== Task directions ==
In the records below, find the line with "written. -/" and the line with "let d := d.discardCtx ctx"; return exactly those lines and every line between them.

== Data for this exercise ==
↓↓↓

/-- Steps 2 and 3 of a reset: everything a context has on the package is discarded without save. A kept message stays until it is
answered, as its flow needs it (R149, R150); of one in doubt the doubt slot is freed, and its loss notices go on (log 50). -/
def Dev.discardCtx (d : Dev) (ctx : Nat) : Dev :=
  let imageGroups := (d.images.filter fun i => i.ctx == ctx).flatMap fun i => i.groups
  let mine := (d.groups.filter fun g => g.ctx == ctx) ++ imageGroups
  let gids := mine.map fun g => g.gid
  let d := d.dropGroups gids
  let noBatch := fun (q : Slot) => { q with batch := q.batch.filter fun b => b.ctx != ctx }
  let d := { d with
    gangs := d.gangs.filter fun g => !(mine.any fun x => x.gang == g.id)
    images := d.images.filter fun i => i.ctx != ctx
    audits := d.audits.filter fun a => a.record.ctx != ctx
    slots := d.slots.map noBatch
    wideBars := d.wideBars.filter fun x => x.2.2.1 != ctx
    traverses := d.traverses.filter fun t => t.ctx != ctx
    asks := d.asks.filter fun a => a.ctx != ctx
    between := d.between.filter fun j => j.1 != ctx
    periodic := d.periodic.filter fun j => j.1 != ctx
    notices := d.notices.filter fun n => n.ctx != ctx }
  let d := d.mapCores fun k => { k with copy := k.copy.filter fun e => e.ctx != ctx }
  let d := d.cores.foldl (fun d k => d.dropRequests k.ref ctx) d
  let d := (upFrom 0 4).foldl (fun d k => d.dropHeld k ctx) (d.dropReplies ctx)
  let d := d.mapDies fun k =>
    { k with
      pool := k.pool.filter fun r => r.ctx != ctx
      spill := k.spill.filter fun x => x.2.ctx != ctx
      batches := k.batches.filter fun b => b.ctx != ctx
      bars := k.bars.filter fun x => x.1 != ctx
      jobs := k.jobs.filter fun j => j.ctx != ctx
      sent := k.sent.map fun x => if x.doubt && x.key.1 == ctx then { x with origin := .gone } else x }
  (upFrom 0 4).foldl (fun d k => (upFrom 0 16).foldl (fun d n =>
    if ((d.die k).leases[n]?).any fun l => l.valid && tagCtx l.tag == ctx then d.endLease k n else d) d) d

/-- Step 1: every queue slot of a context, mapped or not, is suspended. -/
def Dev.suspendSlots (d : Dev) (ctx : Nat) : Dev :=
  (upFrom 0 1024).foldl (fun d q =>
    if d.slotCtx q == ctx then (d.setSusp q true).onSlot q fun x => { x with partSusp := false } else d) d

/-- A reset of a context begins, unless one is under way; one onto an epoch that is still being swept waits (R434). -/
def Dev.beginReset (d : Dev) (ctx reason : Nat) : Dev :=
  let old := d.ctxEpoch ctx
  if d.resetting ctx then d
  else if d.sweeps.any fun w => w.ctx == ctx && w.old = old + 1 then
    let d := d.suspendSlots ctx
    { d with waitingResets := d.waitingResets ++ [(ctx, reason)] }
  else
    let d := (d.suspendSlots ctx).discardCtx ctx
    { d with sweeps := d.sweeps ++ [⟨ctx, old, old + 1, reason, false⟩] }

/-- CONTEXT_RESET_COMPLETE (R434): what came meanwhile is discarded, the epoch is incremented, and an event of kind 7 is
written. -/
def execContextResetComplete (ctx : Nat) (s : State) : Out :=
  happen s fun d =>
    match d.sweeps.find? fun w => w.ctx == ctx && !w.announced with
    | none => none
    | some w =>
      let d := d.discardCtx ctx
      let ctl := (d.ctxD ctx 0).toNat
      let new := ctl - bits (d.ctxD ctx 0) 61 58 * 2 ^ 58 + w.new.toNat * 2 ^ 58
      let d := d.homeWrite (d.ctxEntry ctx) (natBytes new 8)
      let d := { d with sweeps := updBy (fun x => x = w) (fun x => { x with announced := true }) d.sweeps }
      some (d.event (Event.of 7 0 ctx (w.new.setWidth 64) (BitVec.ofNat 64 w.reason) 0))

↑↑↑
↓↓↓

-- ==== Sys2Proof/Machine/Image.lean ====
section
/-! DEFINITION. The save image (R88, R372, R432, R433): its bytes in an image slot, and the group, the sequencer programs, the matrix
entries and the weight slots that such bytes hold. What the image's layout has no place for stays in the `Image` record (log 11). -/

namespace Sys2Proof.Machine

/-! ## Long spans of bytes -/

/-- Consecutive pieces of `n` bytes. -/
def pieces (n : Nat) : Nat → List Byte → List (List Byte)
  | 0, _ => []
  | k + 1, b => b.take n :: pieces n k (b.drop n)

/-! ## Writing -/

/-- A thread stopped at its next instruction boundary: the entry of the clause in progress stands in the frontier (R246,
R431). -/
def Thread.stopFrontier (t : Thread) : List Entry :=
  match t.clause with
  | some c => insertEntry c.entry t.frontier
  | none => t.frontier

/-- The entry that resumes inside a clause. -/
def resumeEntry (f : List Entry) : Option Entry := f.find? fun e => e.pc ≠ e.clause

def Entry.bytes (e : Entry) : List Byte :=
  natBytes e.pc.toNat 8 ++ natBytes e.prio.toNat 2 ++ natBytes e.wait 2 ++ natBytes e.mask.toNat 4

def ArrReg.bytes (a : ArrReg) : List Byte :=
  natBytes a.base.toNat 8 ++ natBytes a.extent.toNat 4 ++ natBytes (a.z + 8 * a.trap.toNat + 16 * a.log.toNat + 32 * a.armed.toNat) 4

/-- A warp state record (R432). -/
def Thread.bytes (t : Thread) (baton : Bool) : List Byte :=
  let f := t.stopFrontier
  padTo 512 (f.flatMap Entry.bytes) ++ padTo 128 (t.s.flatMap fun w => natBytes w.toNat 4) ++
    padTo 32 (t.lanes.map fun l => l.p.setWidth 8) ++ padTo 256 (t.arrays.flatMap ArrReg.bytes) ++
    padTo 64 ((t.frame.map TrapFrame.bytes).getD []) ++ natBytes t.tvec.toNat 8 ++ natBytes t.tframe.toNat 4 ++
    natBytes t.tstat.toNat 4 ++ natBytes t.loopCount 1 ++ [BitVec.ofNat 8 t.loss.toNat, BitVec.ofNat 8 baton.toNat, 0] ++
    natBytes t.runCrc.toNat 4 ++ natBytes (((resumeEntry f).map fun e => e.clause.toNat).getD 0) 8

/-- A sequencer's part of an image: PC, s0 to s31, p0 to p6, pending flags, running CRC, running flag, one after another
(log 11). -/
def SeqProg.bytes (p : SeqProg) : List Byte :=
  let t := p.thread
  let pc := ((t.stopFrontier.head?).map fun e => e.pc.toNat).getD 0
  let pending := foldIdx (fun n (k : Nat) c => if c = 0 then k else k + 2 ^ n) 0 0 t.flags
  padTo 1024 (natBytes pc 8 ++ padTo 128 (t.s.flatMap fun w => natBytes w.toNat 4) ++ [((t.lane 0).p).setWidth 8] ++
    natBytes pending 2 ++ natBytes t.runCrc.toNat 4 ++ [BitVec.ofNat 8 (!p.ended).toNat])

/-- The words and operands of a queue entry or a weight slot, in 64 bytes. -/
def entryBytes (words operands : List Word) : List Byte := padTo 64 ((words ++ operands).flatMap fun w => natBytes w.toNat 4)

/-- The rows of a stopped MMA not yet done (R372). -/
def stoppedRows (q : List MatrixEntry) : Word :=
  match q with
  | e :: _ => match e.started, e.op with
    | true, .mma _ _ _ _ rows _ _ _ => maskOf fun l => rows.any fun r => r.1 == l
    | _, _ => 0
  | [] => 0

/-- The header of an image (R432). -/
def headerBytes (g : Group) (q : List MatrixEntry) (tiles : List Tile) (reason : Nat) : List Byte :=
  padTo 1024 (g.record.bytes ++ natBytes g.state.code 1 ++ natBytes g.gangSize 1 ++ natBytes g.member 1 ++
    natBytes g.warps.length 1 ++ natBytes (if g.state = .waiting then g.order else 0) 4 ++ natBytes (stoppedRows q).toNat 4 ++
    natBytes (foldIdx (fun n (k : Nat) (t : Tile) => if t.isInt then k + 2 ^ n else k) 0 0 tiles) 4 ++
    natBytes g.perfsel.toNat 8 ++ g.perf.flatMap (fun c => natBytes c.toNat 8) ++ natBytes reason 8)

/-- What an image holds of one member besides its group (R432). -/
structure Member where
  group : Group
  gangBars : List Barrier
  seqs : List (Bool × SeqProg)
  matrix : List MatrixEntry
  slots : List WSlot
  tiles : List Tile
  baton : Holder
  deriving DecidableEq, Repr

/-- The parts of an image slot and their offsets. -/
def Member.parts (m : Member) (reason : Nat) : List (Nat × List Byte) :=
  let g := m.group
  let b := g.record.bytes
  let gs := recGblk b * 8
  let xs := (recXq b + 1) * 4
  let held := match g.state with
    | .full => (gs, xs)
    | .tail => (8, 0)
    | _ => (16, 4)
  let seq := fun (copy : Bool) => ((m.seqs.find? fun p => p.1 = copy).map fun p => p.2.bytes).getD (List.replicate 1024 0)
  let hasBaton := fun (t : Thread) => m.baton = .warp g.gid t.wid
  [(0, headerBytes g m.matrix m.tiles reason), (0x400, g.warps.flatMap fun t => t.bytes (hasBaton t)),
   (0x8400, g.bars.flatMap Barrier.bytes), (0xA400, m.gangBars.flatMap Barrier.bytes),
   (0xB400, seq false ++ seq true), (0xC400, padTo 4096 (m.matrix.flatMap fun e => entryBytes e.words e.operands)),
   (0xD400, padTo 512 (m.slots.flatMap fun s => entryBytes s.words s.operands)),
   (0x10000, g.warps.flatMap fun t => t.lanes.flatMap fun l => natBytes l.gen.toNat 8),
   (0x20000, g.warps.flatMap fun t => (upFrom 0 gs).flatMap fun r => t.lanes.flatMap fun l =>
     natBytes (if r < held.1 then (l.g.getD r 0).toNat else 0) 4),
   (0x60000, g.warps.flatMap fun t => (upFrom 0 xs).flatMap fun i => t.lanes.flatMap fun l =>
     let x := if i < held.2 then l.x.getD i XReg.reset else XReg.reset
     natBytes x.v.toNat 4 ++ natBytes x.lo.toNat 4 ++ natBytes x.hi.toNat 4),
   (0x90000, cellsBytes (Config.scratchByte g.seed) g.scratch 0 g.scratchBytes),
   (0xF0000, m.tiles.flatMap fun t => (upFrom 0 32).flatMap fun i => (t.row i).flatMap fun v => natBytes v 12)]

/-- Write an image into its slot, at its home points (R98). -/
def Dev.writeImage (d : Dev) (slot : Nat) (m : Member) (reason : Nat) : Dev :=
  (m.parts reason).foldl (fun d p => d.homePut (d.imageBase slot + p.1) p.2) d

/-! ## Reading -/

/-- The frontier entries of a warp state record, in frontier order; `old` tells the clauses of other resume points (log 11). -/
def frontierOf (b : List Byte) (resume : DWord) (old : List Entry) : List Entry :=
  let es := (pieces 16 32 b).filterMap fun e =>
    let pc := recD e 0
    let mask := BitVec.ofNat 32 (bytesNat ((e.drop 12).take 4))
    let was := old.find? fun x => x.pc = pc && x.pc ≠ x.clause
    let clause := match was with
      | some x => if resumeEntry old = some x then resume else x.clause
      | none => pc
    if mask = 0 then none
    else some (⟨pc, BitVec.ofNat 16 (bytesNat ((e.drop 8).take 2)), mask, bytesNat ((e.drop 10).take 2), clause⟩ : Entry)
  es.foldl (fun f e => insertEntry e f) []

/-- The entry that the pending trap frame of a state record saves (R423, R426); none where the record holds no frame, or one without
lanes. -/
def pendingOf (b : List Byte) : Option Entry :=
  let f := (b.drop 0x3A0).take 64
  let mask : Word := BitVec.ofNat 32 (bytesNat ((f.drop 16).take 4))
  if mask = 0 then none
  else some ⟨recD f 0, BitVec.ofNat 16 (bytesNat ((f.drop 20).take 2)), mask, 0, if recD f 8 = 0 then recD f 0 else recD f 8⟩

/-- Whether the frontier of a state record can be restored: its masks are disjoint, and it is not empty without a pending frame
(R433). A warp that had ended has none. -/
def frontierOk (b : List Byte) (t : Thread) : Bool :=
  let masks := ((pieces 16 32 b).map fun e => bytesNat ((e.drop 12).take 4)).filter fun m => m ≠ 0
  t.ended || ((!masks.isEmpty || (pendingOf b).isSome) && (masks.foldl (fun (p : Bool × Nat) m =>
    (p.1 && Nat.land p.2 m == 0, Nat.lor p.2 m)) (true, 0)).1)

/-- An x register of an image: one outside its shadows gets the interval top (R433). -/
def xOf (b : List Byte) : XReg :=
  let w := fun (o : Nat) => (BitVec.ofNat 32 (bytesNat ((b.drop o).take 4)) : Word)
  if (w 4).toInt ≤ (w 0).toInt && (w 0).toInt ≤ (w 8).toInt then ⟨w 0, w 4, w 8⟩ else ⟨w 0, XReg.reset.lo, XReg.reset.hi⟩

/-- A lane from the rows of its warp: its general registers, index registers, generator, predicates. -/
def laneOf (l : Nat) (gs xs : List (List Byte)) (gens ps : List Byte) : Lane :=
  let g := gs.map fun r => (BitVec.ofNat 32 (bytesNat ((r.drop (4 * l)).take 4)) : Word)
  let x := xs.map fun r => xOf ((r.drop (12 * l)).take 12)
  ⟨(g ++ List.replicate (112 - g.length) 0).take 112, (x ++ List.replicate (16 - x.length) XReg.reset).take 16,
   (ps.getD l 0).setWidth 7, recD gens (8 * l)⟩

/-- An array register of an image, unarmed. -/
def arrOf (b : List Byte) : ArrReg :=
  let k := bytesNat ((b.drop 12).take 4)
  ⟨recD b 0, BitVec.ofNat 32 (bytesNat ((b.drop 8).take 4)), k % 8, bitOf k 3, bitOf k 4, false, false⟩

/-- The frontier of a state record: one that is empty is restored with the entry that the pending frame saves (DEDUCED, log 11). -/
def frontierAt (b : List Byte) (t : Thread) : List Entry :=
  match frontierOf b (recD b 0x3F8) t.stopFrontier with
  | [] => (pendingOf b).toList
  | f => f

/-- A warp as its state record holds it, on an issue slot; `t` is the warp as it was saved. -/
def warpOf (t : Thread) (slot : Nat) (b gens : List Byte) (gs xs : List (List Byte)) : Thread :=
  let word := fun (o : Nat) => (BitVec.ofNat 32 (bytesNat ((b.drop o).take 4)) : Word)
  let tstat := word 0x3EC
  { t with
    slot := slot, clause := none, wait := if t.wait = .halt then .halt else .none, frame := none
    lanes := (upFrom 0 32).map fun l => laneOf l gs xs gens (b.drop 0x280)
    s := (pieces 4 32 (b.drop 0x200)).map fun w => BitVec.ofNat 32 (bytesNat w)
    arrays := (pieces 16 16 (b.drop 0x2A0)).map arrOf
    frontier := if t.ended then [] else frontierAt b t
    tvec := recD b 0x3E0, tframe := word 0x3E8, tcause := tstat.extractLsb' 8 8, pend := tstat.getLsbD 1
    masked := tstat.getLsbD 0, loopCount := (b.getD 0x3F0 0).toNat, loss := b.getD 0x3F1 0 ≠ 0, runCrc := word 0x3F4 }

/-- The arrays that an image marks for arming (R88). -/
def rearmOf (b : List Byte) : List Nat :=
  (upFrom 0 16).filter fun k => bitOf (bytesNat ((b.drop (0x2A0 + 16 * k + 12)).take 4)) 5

↑↑↑

== Written response ==
written. -/
def execContextResetComplete (ctx : Nat) (s : State) : Out :=
  happen s fun d =>
    match d.sweeps.find? fun w => w.ctx == ctx && !w.announced with
    | none => none
    | some w =>
      let d := d.discardCtx ctx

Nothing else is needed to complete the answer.